In ecology, averaging of statistical models is heavily dominated by the “information-theoretical” framework popularised by Burnham & Anderson (2002), while alternative methods that are used in other scientific fields are less well-known. When we set out in March 2015, in the form of a workshop, to conduct a comprehensive review of the wealth of model-averaging approaches, we anticipated this diversity, but not the road full of potholes that we encountered. Studies and information about the topic are fragmented across disciplines, many of which have developed their own ideas and terminology to approach the model-averaging problem. Moreover, the field is largely characterized by a hands-on approach, where alternative ways to average and quantify uncertainties are proposed in abundance; however, with very little “cleaning up” of what works and what doesn’t. As a consequence, what started as a small workshop developed into a multi-author, multi-year activity that culminated in a multi-facetted publication, in which the actual technical description of the various available model-averaging algorithms is only one part.
Apart from mapping the method jungle, our review explains, at least in ecology probably for the first time,
- why and when model averaging works, and what this depends on (see our explanation of how bias, (co)variance and uncertainty of weight estimation influence the benefits of MA);
- how to quantify the uncertainty of model-averaged predictions, and why there are substantial problems to achieve good uncertainty estimates.
The goal of this post is to wet your appetite, not to reproduce the entire paper. Thus, in what follows, we will only have a superficial look at the ingredients of each of these points.
Bias, (co)variance and weight uncertainty
The first part of our paper shows how error of model-averaged predictions can be decomposed into bias and error (co)variance of the contributing models, and uncertainty of weight estimation. Some key insights are:
- If our different models err systematically, but equally on the high and the low side, then their average has less bias.
- If our models vary stochastically, but all in the same way, then there is little point in averaging them. MA becomes more useful the lower the covariance between estimates.
- If all our models are more or less great (or poor), we can save us the trouble of estimating weights.
Here are some titbits of explanation:
First off, the prediction uncertainty, quantified e.g. as mean squared error MSE, is the sum of squared bias and variance. Hence, we can decompose the effect of model averaging into its effect on bias, and on variance.

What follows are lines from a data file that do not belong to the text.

/-- R133, R245: with a context `QUANT` completes if every quotient is finite and rounds into the signed 32-bit range, and then
holds the rounded quotients; otherwise it raises `F_NUMERIC` and writes nothing. That
a quotient is read as binary64, for whether it is finite and for its rounding, in every record is the model's presumption (log
entry 4); the adaptive step rests on the decimal constants of log entry 16. -/
def Obligations.QuantRoundsOrFaults : Prop :=
  ∀ s : State, Running s → s.valid.qcv = true →
    let len := s.qcfg.n.toNat * s.qcfg.n.toNat
    let quotient := fun idx => s.params.num.div (s.readYR idx) (s.stepAt idx)
    let fits := fun idx => isFinite (quotient idx) = true ∧ -(2 ^ 31) ≤ roundHaz (quotient idx) ∧
      roundHaz (quotient idx) ≤ 2 ^ 31 - 1
    ((∀ idx, idx < len → fits idx) → ∃ t, exec .quant s = .next t ∧ t.status = retStatus 0x22#8 .ok ∧
      (∀ idx, idx < len → (t.readIB idx).toInt = roundHaz (quotient idx)) ∧
      ∀ idx, len ≤ idx → t.readIB idx = s.readIB idx) ∧
    ((∃ idx, idx < len ∧ ¬ fits idx) → exec .quant s = .next (faulted 0x22#8 .numeric s))

/-- R134: with a context `DEQUANT` completes with the integer times the step; later elements stay. The adaptive step rests on
the decimal constants of log entry 16. -/
def Obligations.DequantMultiplies : Prop :=
  ∀ s : State, Running s → s.valid.qcv = true →
    ∃ t, exec .dequant s = .next t ∧ t.status = retStatus 0x23#8 .ok ∧
      (∀ idx, idx < s.qcfg.n.toNat * s.qcfg.n.toNat →
        t.readYR idx = s.params.num.mul (s.params.num.ofInt (s.readIB idx).toInt) (s.stepAt idx)) ∧
      ∀ idx, s.qcfg.n.toNat * s.qcfg.n.toNat ≤ idx → t.readYR idx = s.readYR idx

/-- R132, R27: the step `QUANT` and `DEQUANT` use is `QM` itself for the DC term, `QM · (2 − clamp(VAR/1000, 0.1, 1.0))` for the
others with the adaptive flag; without it, it is `QM` and `VAR` makes no difference to either command. The bits of the
decimal constants, 0.1 among them, are the model's in every record (log entry 16). -/
def Obligations.AdaptiveStepsReadVariance : Prop :=
  ∀ (s : State) (v : Real64),
    let num := s.params.num
    (∀ idx, s.qcfg.adapt = false ∨ idx = 0 → s.stepAt idx = s.readQM idx) ∧
    (∀ idx, s.qcfg.adapt = true → idx ≠ 0 → s.stepAt idx =
      num.mul (s.readQM idx) (num.sub real2 (num.clamp (num.div s.var real1000) realTenth real1))) ∧
    (s.qcfg.adapt = false →
      (∀ t, exec .quant s = .next t → exec .quant { s with var := v } = .next { t with var := v }) ∧
      (∀ t, exec .dequant s = .next t → exec .dequant { s with var := v } = .next { t with var := v }))

/-! Zigzag Scanner (42_zigzag.md). -/

/-- R150: the order lists exactly the cells of the block, diagonal by diagonal, up-right on even and down-left on odd ones. -/
def Obligations.ZigzagOrder : Prop :=
  ∀ n : Nat, 1 ≤ n →
    (∀ cell : Nat × Nat, cell ∈ zz n ↔ cell.1 < n ∧ cell.2 < n) ∧
    (zz n).Pairwise (fun a b => a.1 + a.2 < b.1 + b.2 ∨
      a.1 + a.2 = b.1 + b.2 ∧ (if (a.1 + a.2) % 2 = 0 then b.1 < a.1 else a.1 < b.1)) ∧
    ∀ k row col, (zz n)[k]? = some (row, col) → zzi n row col = k

/-- R151, R152: `ZSCAN` and `ZUNSCAN` with an admitted size complete, each moving element `k` of the sequence from or to cell `k`
of the order; later elements stay. -/
def Obligations.ZigzagMovesElements : Prop :=
  ∀ (n : Nat) (s : State), Running s → Admitted s.params n →
    (∃ t, exec (.zscan n) s = .next t ∧ t.status = retStatus 0x30#8 .ok ∧
      (∀ k row col, (zz n)[k]? = some (row, col) → t.readSQ k = s.readIB (row * n + col)) ∧
      ∀ idx, n * n ≤ idx → t.readSQ idx = s.readSQ idx) ∧
    (∃ t, exec (.zunscan n) s = .next t ∧ t.status = retStatus 0x31#8 .ok ∧
      (∀ k row col, (zz n)[k]? = some (row, col) → t.readIB (row * n + col) = s.readSQ k) ∧
      ∀ idx, n * n ≤ idx → t.readIB idx = s.readIB idx)

/-- R153: `ZSCAN n ; ZUNSCAN n` leaves the block, `ZUNSCAN n ; ZSCAN n` the sequence, as it was. -/
def Obligations.ZigzagRoundTrip : Prop :=
  ∀ (n : Nat) (s : State), Running s → Admitted s.params n →
    (∃ t, runInstrs [.zscan n, .zunscan n] s = some t ∧ ∀ idx, idx < n * n → t.readIB idx = s.readIB idx) ∧
    (∃ t, runInstrs [.zunscan n, .zscan n] s = some t ∧ ∀ idx, idx < n * n → t.readSQ idx = s.readSQ idx)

The first point about systematic error is usually not so relevant for statistical models. Classical/typical/good statistical models are unbiased, i.e. their mean prediction does not deviate from the truth. For process-based models, this need not be the case. If a processes is specified wrongly, the model’s predictions may be consistently too high or too low. Averaging predictions from different process models, with biases in either way, should therefore cancel to some extent and hence reduce bias in the averaged prediction, explaining why model averaging is popular in process-based modelling communities such as climate modelling.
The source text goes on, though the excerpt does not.